Reputation: 4038
I am trying to follow the course here http://cs231n.github.io/optimization-1/ , in the section Computing the gradient numerically with finite differences, they have provided a code snippet that should computer the gradient given a function and an array.
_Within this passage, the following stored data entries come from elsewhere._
-- ==== Sys2Proof/Laws/Memory.lean ====
section
/-!
SUPPORT. Laws of the payload buffer: what a write changes and leaves alone, and that every operation keeps the canonical
form and the bound.
-/
namespace Sys2Proof.Machine

@[simp] theorem Memory.read_nil (a : Nat) : Memory.read [] a = none := rfl

theorem Memory.read_write_same (m : Memory) (a : Nat) (v : Byte) : Memory.read (Memory.write m a v) a = some v := by
  induction m with
  | nil => simp [Memory.write, Memory.read]
  | cons c m ih =>
    obtain ⟨k, w⟩ := c
    simp only [Memory.write]
    split
    · simp [Memory.read, *]
    · split <;> simp [Memory.read, *]

theorem Memory.read_write_other (m : Memory) {a k : Nat} (v : Byte) (h : k ≠ a) :
    Memory.read (Memory.write m a v) k = Memory.read m k := by
  induction m with
  | nil => simp [Memory.write, Memory.read]; omega
  | cons c m ih =>
    obtain ⟨j, w⟩ := c
    simp only [Memory.write]
    split
    · subst_vars; simp [Memory.read, Ne.symm h]
    · split
      · simp [Memory.read, Ne.symm h]
      · simp [Memory.read, ih]

theorem Memory.read_write (m : Memory) (a k : Nat) (v : Byte) :
    Memory.read (Memory.write m a v) k = if k = a then some v else Memory.read m k := by
  split
  · subst_vars; exact Memory.read_write_same m _ v
  · exact Memory.read_write_other m v ‹_›

theorem Memory.mem_write {m : Memory} {a : Nat} {v : Byte} {c : Host.Cell} (h : c ∈ Memory.write m a v) :
    c = (a, v) ∨ c ∈ m := by
  induction m with
  | nil => simpa [Memory.write] using h
  | cons d m ih =>
    obtain ⟨k, w⟩ := d
    simp only [Memory.write] at h
    split at h
    · subst_vars; simp at h ⊢; tauto
    · split at h
      · simp at h ⊢; tauto
      · simp only [List.mem_cons] at h ⊢
        rcases h with h | h
        · exact .inr (.inl h)
        · rcases ih h with h | h
          · exact .inl h
          · exact .inr (.inr h)

theorem Memory.wf_iff_pairwise (m : Memory) : Memory.wf m = true ↔ m.Pairwise (fun c d => c.1 < d.1) := by
  induction m with
  | nil => simp [Memory.wf]
  | cons c m ih =>
    cases m with
    | nil => simp [Memory.wf]
    | cons d m =>
      simp only [Memory.wf, Bool.and_eq_true, decide_eq_true_eq, ih]
      rw [List.pairwise_cons (l := d :: m)]
      refine and_congr_left fun h => ?_
      constructor
      · intro hcd e he
        rcases List.mem_cons.1 he with rfl | he
        · exact hcd
        · exact lt_trans hcd ((List.pairwise_cons.1 h).1 e he)
      · intro h'; exact h' d (by simp)

/-- A write keeps the canonical form. -/
theorem Memory.wf_write {m : Memory} (a : Nat) (v : Byte) (h : Memory.wf m = true) :
    Memory.wf (Memory.write m a v) = true := by
  rw [Memory.wf_iff_pairwise] at *
  induction m with
  | nil => simp [Memory.write]
  | cons c m ih =>
    obtain ⟨k, w⟩ := c
    rw [List.pairwise_cons] at h
    simp only [Memory.write]
    split
    · exact List.pairwise_cons.2 ⟨h.1, h.2⟩
    · split
      · refine List.pairwise_cons.2 ⟨fun e he => ?_, List.pairwise_cons.2 h⟩
        rcases List.mem_cons.1 he with rfl | he
        · assumption
        · have := h.1 e he; simp only at this ⊢; omega
      · refine List.pairwise_cons.2 ⟨fun e he => ?_, ih h.2⟩
        rcases Memory.mem_write he with rfl | he
        · simp only; omega
        · exact h.1 e he

theorem Memory.wf_writeRange {m : Memory} (a : Nat) (vs : List Byte) (h : Memory.wf m = true) :
    Memory.wf (Memory.writeRange m a vs) = true := by
  induction vs generalizing m a with
  | nil => exact h
  | cons v vs ih => exact ih (a + 1) (Memory.wf_write a v h)

/-- A write within the bound keeps the form and the bound. -/
theorem Memory.Within.write {m : Memory} {cap a : Nat} (v : Byte) (h : Memory.Within m cap) (ha : a < cap) :
    Memory.Within (Memory.write m a v) cap := by
  refine ⟨Memory.wf_write a v h.1, fun c hc => ?_⟩
  rcases Memory.mem_write hc with rfl | hc
  · exact ha
  · exact h.2 c hc

/-- The buffer at reset is canonical. -/
theorem Memory.wf_reset : Memory.wf State.reset.parser.pbuf = true := rfl

/-- A range that is read whole has as many bytes as asked for. -/
theorem Memory.length_readRange {m : Memory} {a n : Nat} {vs : List Byte} (h : Memory.readRange m a n = some vs) :
    vs.length = n := by
  induction n generalizing a vs with
  | zero => cases h; rfl
  | succ n ih =>
    simp only [Memory.readRange] at h
    split at h
    · cases h; simp [ih ‹_›]
    · cases h

/-- What a range read whole says of each byte. -/
theorem Memory.readRange_eq_some {m : Memory} {a n : Nat} {vs : List Byte} :
    Memory.readRange m a n = some vs ↔ vs.length = n ∧ ∀ k < n, Memory.read m (a + k) = vs[k]? := by
  induction n generalizing a vs with
  | zero =>
    simp only [Memory.readRange, Option.some.injEq]
    constructor
    · rintro rfl; simp
    · rintro ⟨h, -⟩; exact (List.length_eq_zero_iff.1 h).symm
  | succ n ih =>
    constructor
    · intro h
      refine ⟨Memory.length_readRange h, ?_⟩
      simp only [Memory.readRange] at h
      split at h
      · rename_i v vs' hv hvs
        cases h
        intro k hk
        cases k with
        | zero => simpa using hv
        | succ k =>
          have := (ih.1 hvs).2 k (by omega)
          rw [List.getElem?_cons_succ, ← this]; congr 1; omega
      · cases h
    · rintro ⟨hl, h⟩
      cases vs with
      | nil => simp at hl
      | cons v vs =>
        have h0 : Memory.read m a = some v := by simpa using h 0 (by omega)
        have ht : Memory.readRange m (a + 1) n = some vs := by
          refine ih.2 ⟨by simpa using hl, fun k hk => ?_⟩
          have := h (k + 1) (by omega)
          rw [List.getElem?_cons_succ] at this
          rw [← this]; congr 1; omega
        simp [Memory.readRange, h0, ht]

/-- Ranges that agree byte by byte read the same. -/
theorem Memory.readRange_congr {m m' : Memory} {a n : Nat}
    (h : ∀ k, a ≤ k → k < a + n → Memory.read m k = Memory.read m' k) :
    Memory.readRange m a n = Memory.readRange m' a n := by
  induction n generalizing a with
  | zero => rfl
  | succ n ih =>
    simp only [Memory.readRange]
    rw [h a (le_refl a) (by omega), ih fun k hk hk' => h k (by omega) (by omega)]

/-- A range extended by the byte written right after it. -/
theorem Memory.readRange_write_next {m : Memory} {n : Nat} {vs : List Byte} (b : Byte)
    (h : Memory.readRange m 0 n = some vs) :
    Memory.readRange (Memory.write m n b) 0 (n + 1) = some (vs ++ [b]) := by
  rw [Memory.readRange_eq_some] at *
  obtain ⟨hl, h⟩ := h
  refine ⟨by simp [hl], fun k hk => ?_⟩
  simp only [Nat.zero_add] at *
  rw [Memory.read_write]
  split
  · subst_vars; simp
  · rw [h k (by omega), List.getElem?_append_left (by omega)]

end Sys2Proof.Machine
end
I tried to run this using my own function and numpy array as an input and I get the following error:
ValueError Traceback (most recent call last)
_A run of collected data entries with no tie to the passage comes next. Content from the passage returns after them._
/-! ### A frame's bytes, cut where the parser's phases change -/

/-- The bytes of a frame up to its payload (R54, R55). -/
def RawFrame.header (f : RawFrame) : List Byte :=
  match f.gen with
  | .legacy => [startMarker, genMarker .legacy, dirMarker f.dir, lo8 f.size, lo8 f.cmd]
  | .extended =>
    [startMarker, genMarker .extended, dirMarker f.dir, f.flag, lo8 f.cmd, hi8 f.cmd, lo8 f.size, hi8 f.size]

theorem RawFrame.wire_eq (f : RawFrame) : f.wire = f.header ++ f.payload ++ [f.checksum] := by
  cases hg : f.gen <;> simp only [wire, header, hg, frameLBytes, frameXBytes]

/-- The covered bytes of the header (R59). -/
def RawFrame.coveredHeader (f : RawFrame) : List Byte := { f with payload := [] }.covered

theorem RawFrame.covered_eq (f : RawFrame) : f.covered = f.coveredHeader ++ f.payload := by
  cases hg : f.gen <;> simp [coveredHeader, covered, hg, coveredL, coveredX]

/-- A frame whose size field is its payload's length and whose fields fit their bytes, the checksum being right or
wrong: what is verified of a record apart from its checksum (R29). -/
def RawFrame.Formed (f : RawFrame) : Prop :=
  f.payload.length = f.size.toNat ∧ (f.gen = .legacy → f.flag = 0 ∧ f.cmd.toNat ≤ 255 ∧ f.size.toNat ≤ 255)

theorem RawFrame.Verified.formed {f : RawFrame} (h : f.Verified) : f.Formed := ⟨h.1, h.2.2⟩

theorem RawFrame.formed_ofLegacy {d : Dir} {size cmd : Byte} {payload : List Byte} {k : Byte}
    (h : payload.length = size.toNat) : (ofLegacy d size cmd payload k).Formed :=
  ⟨h.trans (zext16_toNat size).symm, fun _ => ⟨rfl, (zext16_toNat cmd).trans_le (Nat.le_of_lt_succ cmd.isLt),
    (zext16_toNat size).trans_le (Nat.le_of_lt_succ size.isLt)⟩⟩

theorem RawFrame.formed_ofExtended {d : Dir} {flag : Byte} {cmd size : Half} {payload : List Byte} {k : Byte}
    (h : payload.length = size.toNat) : (ofExtended d flag cmd size payload k).Formed :=
  ⟨h, nofun⟩

namespace Machine

/-! ### FEED from a state, and FEED of a concatenation -/

/-- The state after `n` bytes that leave the registers `p` and append `outs` in all. -/
def State.received (s : State) (n : Nat) (p : Parser) (outs : List StreamOutcome) : State :=
  { s with
    parser := { p with offset := s.parser.offset + BitVec.ofNat 64 n }
    out := s.out ++ outs
    result := .outcomes outs }

/-- FEED of the bytes leaves the registers `p`, appends and returns `outs`, and counts every byte. -/
def State.Reads (s : State) (bytes : List Byte) (p : Parser) (outs : List StreamOutcome) : Prop :=
  feedBytes bytes s = .next (s.received bytes.length p outs)

theorem feedBytes_withResult (bytes : List Byte) (s : State) (r : OpResult) :
    feedBytes bytes (s.withResult r) = feedBytes bytes s := by
  cases bytes with
  | nil => rfl
  | cons b bytes => rw [feedBytes, pushAll, pushByte_withResult]; rfl

/-- FEED of a concatenation is FEED of its parts, the outcomes of both being returned (R134). -/
theorem feedBytes_append {s t u : State} {xs ys : List Byte} {outs outs' : List StreamOutcome}
    (h : feedBytes xs s = .next t) (h' : feedBytes ys t = .next u) (ht : t.out = s.out ++ outs)
    (hu : u.out = t.out ++ outs') : feedBytes (xs ++ ys) s = .next (u.withResult (.outcomes (outs ++ outs'))) := by
  obtain ⟨v, hv, rfl⟩ := feedBytes_next.1 h
  rw [feedBytes_withResult] at h'
  obtain ⟨w, hw, rfl⟩ := feedBytes_next.1 h'
  exact feedBytes_of_pushAll (t := w) ((pushAll_append_of_next ys hv).trans hw)
    (by rw [← List.append_assoc, ← ht]; exact hu)

section Reads

variable {s : State} {p q : Parser} {outs outs' : List StreamOutcome}

theorem State.reads_nil (s : State) : s.Reads [] s.parser [] := by
  rw [State.Reads, State.received, List.length_nil, BitVec.add_zero, List.append_nil]
  exact feedBytes_of_pushAll (bytes := []) rfl (List.append_nil _).symm

theorem State.Reads.append {xs ys : List Byte} (h : s.Reads xs p outs)
    (h' : (s.received xs.length p outs).Reads ys q outs') : s.Reads (xs ++ ys) q (outs ++ outs') := by
  rw [State.Reads, feedBytes_append h h' rfl rfl, List.length_append]
  simp only [State.received, State.withResult, offset_add_assoc, List.append_assoc]

theorem PushCase.reads {b : Byte} (hc : PushCase s b (s.afterByte p outs)) : s.Reads [b] p outs :=
  feedBytes_of_pushAll ((pushAll_singleton b s).trans hc.pushByte_eq) rfl

/-- Bytes pushed one after another without an outcome, given the registers they leave. -/
theorem State.Reads.of_pushAll {t : State} {bytes : List Byte} (h : pushAll bytes s = .next t)
    (ht : t.forgetResult = (s.received bytes.length p []).forgetResult) : s.Reads bytes p [] := by
  have hout : t.out = s.out ++ [] := congrArg State.out ht
  rw [State.Reads, feedBytes_of_pushAll h hout]
  exact congrArg (fun u => Host.Outcome.next (State.withResult u (.outcomes []))) ht

/-- Bytes without a start marker are skipped in `Idle` (R112, R66). -/
theorem State.reads_of_no_start {bytes : List Byte} (hp : s.parser.phase = .idle) (h : startMarker ∉ bytes) :
    s.Reads bytes s.parser [] := by
  induction bytes generalizing s with
  | nil => exact s.reads_nil
  | cons b bytes ih =>
    obtain ⟨hb, hbytes⟩ := not_or.1 (mt List.mem_cons.2 h)
    have hskip : { s.parser with phase := .idle } = s.parser := by rw [← hp]
    have hbyte : s.Reads [b] s.parser [] := by
      have := (PushCase.skip hp (Ne.symm hb)).reads
      rwa [hskip] at this
    exact hbyte.append (ih (s := s.received 1 s.parser []) hp hbytes)

end Reads

/-! ### The header -/

/-- The registers after the header of `f`: the countdown is set up and the checksum covers the header (R117 to R122). -/
def Parser.afterHeader (p : Parser) (f : RawFrame) : Parser :=
  { p with
    phase := phaseAfterHeader f.size
    gen := f.gen
    dir := f.dir
    flag := if f.gen = .extended then f.flag else p.flag
    cmd := f.cmd
    size := f.size
    idx := .low
    rem := f.size
    acc := checksumOf f.gen f.coveredHeader }

theorem withHigh_withLow (v : Half) (lo hi : Byte) : withHigh (withLow v lo) hi = u16le lo hi := by
  simp [withHigh]

section Header

variable {s : State} {f : RawFrame}

theorem State.reads_header_legacy (hp : s.parser.phase = .idle) (hg : f.gen = .legacy) (hf : f.Formed)
    (hfits : s.params.Fits f.gen f.size) : s.Reads f.header (s.parser.afterHeader f) [] := by
  obtain ⟨-, hlegacy⟩ := hf
  obtain ⟨-, hcmd, hsize⟩ := hlegacy hg
  have hcap : lo8 f.size ≤ s.params.maxLegacy := by
    rw [hg] at hfits
    rw [BitVec.le_def, lo8_toNat, Nat.mod_eq_of_lt (Nat.lt_succ_of_le hsize)]
    exact hfits
  have hheader : f.header = [startMarker, genMarker .legacy, dirMarker f.dir, lo8 f.size, lo8 f.cmd] := by
    simp only [RawFrame.header, hg]
  rw [hheader]
  refine State.Reads.of_pushAll
    (pushAll_cons_next.2 ⟨_, .start hp rfl,
      pushAll_cons_next.2 ⟨_, .generation .legacy rfl rfl,
      pushAll_cons_next.2 ⟨_, .direction f.dir rfl rfl,
      pushAll_cons_next.2 ⟨_, .legacySize rfl rfl hcap,
      pushAll_cons_next.2 ⟨_, .legacyCommand rfl rfl, rfl⟩⟩⟩⟩⟩) ?_
  simp [State.received, State.afterByte, State.forgetResult, Parser.afterHeader, hg, zext16_lo8 hcmd, zext16_lo8 hsize,
    BitVec.add_assoc, RawFrame.coveredHeader, RawFrame.covered, coveredL, checksumOf, xorFold]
<ipython-input-18-31c1f1d6169c> in <module>()
2 return a
3
----> 4 eval_numerical_gradient(f,np.array([1,2,3,4,5]))
<ipython-input-12-d6bea4220895> in eval_numerical_gradient(f, x)
28 print(x[ix])
29 # compute the partial derivative
---> 30 grad[ix] = (fxh - fx) / h # the slope
31 it.iternext() # step to next dimension
32
ValueError: setting an array element with a sequence.
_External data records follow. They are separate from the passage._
/-- The word of a well-formed instruction. -/
def encode : Instr → Insn
  | .jump addr => directWord 0 addr 15
  | .ifJump c addr => directWord 0 addr c.code
  | .call addr => directWord 1 addr 15
  | .ifCall c addr => directWord 1 addr c.code
  | .doUntil fin term => 0b000101#6 ++ fin ++ term.code
  | .jumpInd ix => indirectWord ix 0 15
  | .ifJumpInd c ix => indirectWord ix 0 c.code
  | .callInd ix => indirectWord ix 1 15
  | .ifCallInd c ix => indirectWord ix 1 c.code
  | .rts => returnWord 0 15
  | .ifRts c => returnWord 0 c.code
  | .rti => returnWord 1 15
  | .ifRti c => returnWord 1 c.code
  | .flagInJump addr => flagInWord addr 1 0
  | .notFlagInJump addr => flagInWord addr 0 0
  | .flagInCall addr => flagInWord addr 1 1
  | .notFlagInCall addr => flagInWord addr 0 1
  | .nop => 0x000000
  | .idle => idleWord 0
  | .idleN n => idleWord n.code
  | .popPc lp cp spp => stackWord true lp cp spp
  | .popLoop pp cp spp => stackWord pp true cp spp
  | .popCntr pp lp spp => stackWord pp lp true spp
  | .pushSts pp lp cp => stackWord pp lp cp 2
  | .popSts pp lp cp => stackWord pp lp cp 3
  | .enaInts => 0x040060
  | .disInts => 0x040040
  | .enaTimer f => modeWord { f with ti := 3 }
  | .disTimer f => modeWord { f with ti := 2 }
  | .enaMMode f => modeWord { f with mm := 3 }
  | .disMMode f => modeWord { f with mm := 2 }
  | .enaArSat f => modeWord { f with as := 3 }
  | .disArSat f => modeWord { f with as := 2 }
  | .enaAvLatch f => modeWord { f with ol := 3 }
  | .disAvLatch f => modeWord { f with ol := 2 }
  | .enaBitRev f => modeWord { f with br := 3 }
  | .disBitRev f => modeWord { f with br := 2 }
  | .enaSecReg f => modeWord { f with sr := 3 }
  | .disSecReg f => modeWord { f with sr := 2 }
  | .enaGMode f => modeWord { f with gm := 3 }
  | .disGMode f => modeWord { f with gm := 2 }
  | .fromAstat dst => moveWord dst .astat
  | .fromMstat dst => moveWord dst .mstat
  | .fromSstat dst => moveWord dst .sstat
  | .fromImask dst => moveWord dst .imask
  | .fromIcntl dst => moveWord dst .icntl
  | .fromCntr dst => moveWord dst .cntr
  | .toAstat src => moveWord .astat src
  | .toMstat src => moveWord .mstat src
  | .toImask src => moveWord .imask src
  | .toIcntl src => moveWord .icntl src
  | .toCntr src => moveWord .cntr src
  | .toIfc src => moveWord .ifc src
  | .toOwrcntr src => moveWord .owrcntr src
  | .fromToppcstack dst => moveWord dst .toppcstack
  | .toToppcstack src => moveWord .toppcstack src
  | .astatConst data => loadWord .astat data
  | .mstatConst data => loadWord .mstat data
  | .imaskConst data => loadWord .imask data
  | .icntlConst data => loadWord .icntl data
  | .cntrConst data => loadWord .cntr data
  | .ifcConst data => loadWord .ifc data
  | .owrcntrConst data => loadWord .owrcntr data

end Sys2Proof
end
I understand the error is because it cannot assign grad[ix] a sequence, I also tried with a column array and got the same error.
Here is the code:
def eval_numerical_gradient(f, x):
"""
a naive implementation of numerical gradient of f at x
- f should be a function that takes a single argument
- x is the point (numpy array) to evaluate the gradient at
"""
fx = f(x) # evaluate function value at original point
print(x)
print(fx)
grad = np.zeros(x.shape)
h = 0.00001
# iterate over all indexes in x
it = np.nditer(x, flags=['multi_index'], op_flags=['readwrite'])
while not it.finished:
print(it)
# evaluate function at x+h
ix = it.multi_index
print(ix)
old_value = x[ix]
print(old_value)
x[ix] = old_value + h # increment by h
print(x)
fxh = f(x) # evalute f(x + h)
print(fxh)
x[ix] = old_value # restore to previous value (very important!)
print(x[ix])
# compute the partial derivative
grad[ix] = (fxh - fx) / h # the slope
it.iternext() # step to next dimension
return grad
My question is: is my input of a numpy array (row and column) wrong? Can somebody explain why this is happening?
Sample input :
def f(a):
return a
eval_numerical_gradient(f,np.array([[1],[2],[3]]))
and
def f(a):
return a
eval_numerical_gradient(f,np.array([1,2,3]))
Upvotes: 1
Views: 358
Reputation: 578
I suggest the following fix for eval_numerical_gradient(f, x)
:
fxh = f(x)
with fxh = f(x[ix])
grad[ix] = (fxh - fx) / h
with grad[ix] = (fxh - fx[ix]) / h
And make your input matrix with float number entries, e.g.,
eval_numerical_gradient(f,np.array([[1],[2],[3]], dtype=np.float))
Upvotes: 2